The county's big landfill, at Dry Creek, is going green, transforming itself into an alternative energy farm that will burn waste methane to produce a steady 3.2 megawatts of power for the next century. Construction has just started on the powerhouse, which will go online next spring with two large, 20-cylinder Caterpillar engines, driven by combusting methane that comes from decomposing garbage collected in Jackson and Josephine counties. A third engine may be added later.

It's the first green landfill in Southern Oregon. Burning 1,040 cubic feet of methane per minute, its output would continually power about 3,000 homes, said Dry Creek General Manager Lee Fortier, a civil engineer who designed the landfill. Similar green energy farms are in Eugene and Corvallis.

Energy will be sold to Pacific Power and fed into the grid. Rogue Disposal and Recycling, which owns the landfill, will get credit in the form of Green Tags -- each equivalent to 1,000 kilowatt hours of fossil fuel energy -- which it sells to the Bonneville Environmental Foundation for marketing to utility customers. The money is used to help develop alternative energy sources and thus reduce greenhouse gases in the atmosphere.

An example of Green Tag use is the Mount Ashland ski area, which just bought enough Green Tags to equal its annual fossil fuel energy bill of $9,000 and now has bragging rights that it's a green operation.

The project was helped by tax credits from the 2005 federal Energy Bill, but the bulk of the $5.5 million to $6 million project is funded with loans, which will be paid off over the next 15 years, said Rogue Disposal Chief Executive Officer Stephen Gambee. His grandfather started the business in 1938.

"It's pretty exciting for us, for the solid waste field, to make a meaningful impact on energy independence in Southern Oregon through the production of green power," said Gambee.

Such energy is generated at a higher cost than at Pacific Power's gas-fired plants and with a "skinny margin" of profit, he said, but utilities in Oregon are required by state law to buy it.

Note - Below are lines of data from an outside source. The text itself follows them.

/-- 30_encoding.md R89: an illegal word completes with `IllegalCommand` and does nothing else; the all-zero word, the all-ones
word and every word of an opcode outside R87 are illegal. That the word stands first in the host's list of inputs is log entry 6, that
the pulse of `done` (60_exceptions.md R236) stands in the state the completion leaves is log entry 10. -/
def Obligations.IllegalWordsCompleteWithError : Prop :=
  (∀ (s : State) (w : CmdWord) (rest : List HostInput) (e : Illegal), s.inputs = .command w :: rest → decode w = .error e →
    ∃ t, step s = .next t ∧ t.err = 9 ∧ t.esticky = s.esticky ||| 0x200 ∧ t.cseq = s.cseq + 1 ∧ t.done = true ∧ t.inputs = rest
      ∧ t.regs = s.regs ∧ t.mem = s.mem ∧ t.spans = s.spans ∧ t.cips = s.cips ∧ t.frps = s.frps ∧ t.flagC = s.flagC
      ∧ t.kcut = s.kcut ∧ t.arenaSp = 0 ∧ t.params = s.params)
    ∧ (∃ e, decode 0x00000000 = .error e) ∧ (∃ e, decode 0xFFFFFFFF = .error e)
    ∧ ∀ w : CmdWord, (let o := (w.extractLsb' 24 8).toNat
        o = 0x00 ∨ (0x06 ≤ o ∧ o ≤ 0x0F) ∨ (0x19 ≤ o ∧ o ≤ 0x1F) ∨ (0x28 ≤ o ∧ o ≤ 0x2F) ∨ (0x3B ≤ o ∧ o ≤ 0x3F)
          ∨ (0x44 ≤ o ∧ o ≤ 0x4F) ∨ 0x52 ≤ o) → ∃ e, decode w = .error e

/-- What else a step does. These are the model's own choices: the list of inputs (log entry 6), the fault outside limb memory
(log entry 7), the low bits kept of a value wider than a limb (log entry 8), the place of a byte in a limb (log entry 3), `rst`
between commands (log entry 9) with its free draw numbered by the running counter (log entry 5), and the end of the pulse of
`done` (log entry 10). -/
def Obligations.StepTakesHostInputs : Prop :=
  (∀ s : State, s.inputs = [] → step s = .next { s with done := false })
    ∧ (∀ (s : State) (a : Nat) (v : Word) (rest : List HostInput), s.inputs = .writeLimb a v :: rest →
      (a < s.memLimbs → ∃ t, step s = .next t ∧ t.limb a = v.toNat % s.radix ∧ (∀ b, b ≠ a → t.limb b = s.limb b)
          ∧ t = { s with inputs := rest, mem := t.mem, done := false })
        ∧ (s.memLimbs ≤ a → step s = .fault (.hostAddress a)))
    ∧ ∀ (s : State) (rest : List HostInput), s.inputs = .rst :: rest →
      step s = .next (State.resetWith s.params s.epoch rest)

/-! Reset and the invariant. -/

/-- The state that 10_state.md R51 gives after reset, for the reset state of the model and for every later `rst`. The model's own
choices in it: unspecified memory reads as the free bytes of the draw `e` (log entries 4, 5), `rst` is an input between commands
and the host goes on with its later ones (log entries 6, 9), the parameters stay (log entry 1), `done` is 0 (log entry 10). -/
def Obligations.ResetState : Prop :=
  (∀ (p : Params) (e : Nat) (inputs : List HostInput), let s := State.resetWith p e inputs
    (∀ r, s.reg r = 0)
      ∧ s.readCsr .lauid = 0x4C415531 ∧ s.readCsr .pw = BitVec.ofNat 64 p.limb.bits ∧ s.readCsr .pmem = p.memLimbs
      ∧ (s.readCsr .pscr).toNat = min p.scrCap (2 ^ 64 - 1)
      ∧ s.readCsr .err = 0 ∧ s.readCsr .esticky = 0 ∧ s.readCsr .cseq = 0 ∧ s.readCsr .flags = 0 ∧ s.readCsr .kcut = 8
      ∧ (∀ k, s.readCsr (.spanBase k) = 0 ∧ s.readCsr (.spanLen k) = 0)
      ∧ (∀ k, s.readCsr (.cipBase k) = 0 ∧ s.readCsr (.cipLimbs k) = 0 ∧ s.readCsr (.cipLen k) = 0
        ∧ s.readCsr (.cipAlloc k) = 0)
      ∧ (∀ k, s.readCsr (.frpBase k) = 0 ∧ s.readCsr (.frpDepth k) = 0 ∧ s.readCsr (.frpN k) = 0 ∧ s.readCsr (.frpLen k) = 0
        ∧ s.readCsr (.frpScratch k) = 0)
      ∧ s.arenaSp = 0 ∧ s.faultLine = false ∧ s.busy = false ∧ s.cmdReady = true ∧ s.done = false
      ∧ ∀ a, s.mem.byteAt a = Config.freeByte e a)
    ∧ (∃ p e, State.reset = State.resetWith p e [])
    ∧ ∀ (s : State) (rest : List HostInput), s.inputs = .rst :: rest →
      step s = .next (State.resetWith s.params s.epoch rest)

/-- The invariant holds at reset, for every instance. -/
def Obligations.InvariantAtReset : Prop :=
  State.reset.Inv ∧ ∀ (p : Params) (e : Nat) (inputs : List HostInput), (State.resetWith p e inputs).Inv

/-- The invariant is kept by every step, from every state that has it. -/
def Obligations.InvariantKeptByStep : Prop := ∀ s t : State, s.Inv → step s = .next t → t.Inv

/-! Completion, errors and frames, over every command. -/

/-- 60_exceptions.md R236, 10_state.md R27: every command completes, counts one more command, pulses `done`, is ready for the
next one, leaves the arena empty and the parameters and the host's later inputs alone, the `fault` line follows `ESTICKY`, and the
command either succeeds or is the state before with a kind R232 allows it. That the pulse stands in the state a completion leaves
is log entry 10. -/
def Obligations.EveryCommandCompletes : Prop :=
  ∀ (i : Instr) (s : State), ∃ t, exec i s = .next t ∧ t.cseq.toNat = (s.cseq.toNat + 1) % 2 ^ 64 ∧ t.arenaSp = 0
    ∧ t.params = s.params ∧ t.inputs = s.inputs ∧ t.mem.epoch = s.mem.epoch
    ∧ t.done = true ∧ t.cmdReady = true ∧ (t.faultLine = true ↔ t.esticky ≠ 0)
    ∧ (t.err = 0 ∨ ∃ k ∈ i.mayRaise, t = s.complete (some k))

/-- A command whose every check holds succeeds. -/
def Obligations.ReadyCommandSucceeds : Prop :=
  ∀ (i : Instr) (s : State), i.ready s = true → ∃ t, exec i s = .next t ∧ t.err = 0

/-- A command with a failed check raises a kind that 60_exceptions.md R232 allows it, and changes nothing else. -/
def Obligations.UnreadyCommandRaises : Prop :=
  ∀ (i : Instr) (s : State), i.ready s = false → ∃ k ∈ i.mayRaise, exec i s = .next (s.complete (some k))

/-- 60_exceptions.md R237: after an error only `ERR`, `ESTICKY` and `CSEQ` have changed. -/
def Obligations.ErrorLeavesStateUnchanged : Prop :=
  ∀ (i : Instr) (s t : State), exec i s = .next t → t.err ≠ 0 →
    t.mem = s.mem ∧ t.regs = s.regs ∧ t.spans = s.spans ∧ t.cips = s.cips ∧ t.frps = s.frps ∧ t.flagC = s.flagC
      ∧ t.kcut = s.kcut ∧ t.arenaSp = 0 ∧ t.params = s.params ∧ t.inputs = s.inputs
      ∧ ∃ k : ErrorKind, t.err = BitVec.ofNat 64 k.code ∧ t.esticky = s.esticky ||| BitVec.twoPow 64 k.code
        ∧ t.cseq = s.cseq + 1
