/-- 40_limb_primitives.md R102: the borrow makes up for the wrap of a negative difference. -/
theorem add_borrow {r a b : Nat} (ha : a < r) (hb : b < r) :
    a + (if borrowOut a b then r else 0) = natMod ((a : Int) - b) r + b := by
  by_cases h : a < b
  · have hd : ((a : Int) - b) % r = a - b + r := by
      rw [← Int.add_emod_right, Int.emod_eq_of_lt (by omega) (by omega)]
    have hn := natMod_cast (m := r) (by omega) ((a : Int) - b)
    rw [if_pos (borrowOut_iff.2 h)]
    omega
  · have hd : ((a : Int) - b) % r = a - b := Int.emod_eq_of_lt (by omega) (by omega)
    have hn := natMod_cast (m := r) (by omega) ((a : Int) - b)
    rw [if_neg (mt borrowOut_iff.1 h)]
    omega

/-! The three values of a comparison (40_limb_primitives.md R109). -/

theorem compareWord_of_gt {a b : Nat} (h : b < a) : compareWord a b = 1 := if_pos h
theorem compareWord_self (a : Nat) : compareWord a a = 0 := by simp [compareWord]
theorem compareWord_of_lt {a b : Nat} (h : a < b) : compareWord a b = -1 := by
  rw [compareWord, if_neg (by omega), if_neg (by omega)]

/-! The commands whose checks hold. -/

theorem exec_ladd_ready {s : State} {sd sa sb : SpanIx} (h : (Instr.ladd sd sa sb).ready s = true) :
    let m := max (s.spanLen sa) (s.spanLen sb)
    ∃ t, exec (.ladd sd sa sb) s = .next t ∧ t.err = 0 ∧ t.spanLen sd = m
      ∧ t.spanNum sd = (s.spanNum sa + s.spanNum sb) % s.radix ^ m
      ∧ t.spanNum sd + (if t.flagC then s.radix ^ m else 0) = s.spanNum sa + s.spanNum sb := by
  intro m
  have hm : m < 2 ^ 64 := max_lt (s.spanLen_lt sa) (s.spanLen_lt sb)
  have hpos : 0 < s.radix ^ m := Nat.pow_pos s.radix_pos
  obtain ⟨ha, hb⟩ := s.spanNum_lt_radix_pow_max sa sb
  refine ⟨_, exec_of_effect_ok (laddBody_ok.2 ⟨h, rfl⟩), rfl, ?_⟩
  simp only [State.spanLen_complete, State.spanNum_complete, State.complete_flagC, State.spanLen_setFlagC,
    State.spanNum_setFlagC, State.setFlagC_flagC]
  rw [s.spanLen_writeSpan hm, s.spanNum_writeSpan hm (Nat.mod_lt _ hpos)]
  exact ⟨rfl, rfl, mod_add_carry ha hb⟩

theorem exec_lsub_ready {s : State} {sd sa sb : SpanIx} (h : (Instr.lsub sd sa sb).ready s = true) :
    let m := max (s.spanLen sa) (s.spanLen sb)
    ∃ t, exec (.lsub sd sa sb) s = .next t ∧ t.err = 0 ∧ t.spanLen sd = m
      ∧ (t.flagC = true ↔ s.spanNum sa < s.spanNum sb) ∧ t.spanNum sd < s.radix ^ m
      ∧ s.spanNum sa + (if t.flagC then s.radix ^ m else 0) = t.spanNum sd + s.spanNum sb := by
  intro m
  have hm : m < 2 ^ 64 := max_lt (s.spanLen_lt sa) (s.spanLen_lt sb)
  have hpos : 0 < s.radix ^ m := Nat.pow_pos s.radix_pos
  obtain ⟨ha, hb⟩ := s.spanNum_lt_radix_pow_max sa sb
  refine ⟨_, exec_of_effect_ok (lsubBody_ok.2 ⟨h, rfl⟩), rfl, ?_⟩
  simp only [State.spanLen_complete, State.spanNum_complete, State.complete_flagC, State.spanLen_setFlagC,
    State.spanNum_setFlagC, State.setFlagC_flagC]
  rw [s.spanLen_writeSpan hm, s.spanNum_writeSpan hm (natMod_lt hpos _)]
  exact ⟨rfl, borrowOut_iff, natMod_lt hpos _, add_borrow ha hb⟩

The green system at Dry Creek has been contemplated for years, but it requires a certain volume of garbage to function -- and the Rogue Valley has just recently crossed that threshold, said Fortier.

Using perforated pipes stuck deep in the landfill, methane from Dry Creek Landfill is presently drawn out of the waste by air pumps, then "flared off" (burned). This system will be retained for backup, said Fortier.

"With this new technology, we're using energy that was just being wasted (before)," said Fortier. "It is, by far, one of the most positive environmental landfill projects, in its ability to capture that resource and turn it into green energy. And in buying Green Tags, you (the consumer) get the knowledge and satisfaction that you're funding a renewable resource and not damming rivers."

Every Green Tag prevents the release of 1,400 pounds of carbon dioxide into the atmosphere and helps fund projects such as a 400-megawatt wind farm in southern Washington, solar projects near Klamath Falls and tidal and wave energy research on the Central Oregon coast, said Bonneville Environmental Foundation President and CEO Angus Duncan.

Even after the 230-acre Dry Creek landfill is "full" in 75 to 100 years, it will continue to generate methane for another quarter century, Fortier said. The landfill, which takes in 900 tons of municipal garbage a day, is located south of Agate Lake and on the far side of Roxy Ann Peak.


John Darling is a freelance writer living in Ashland.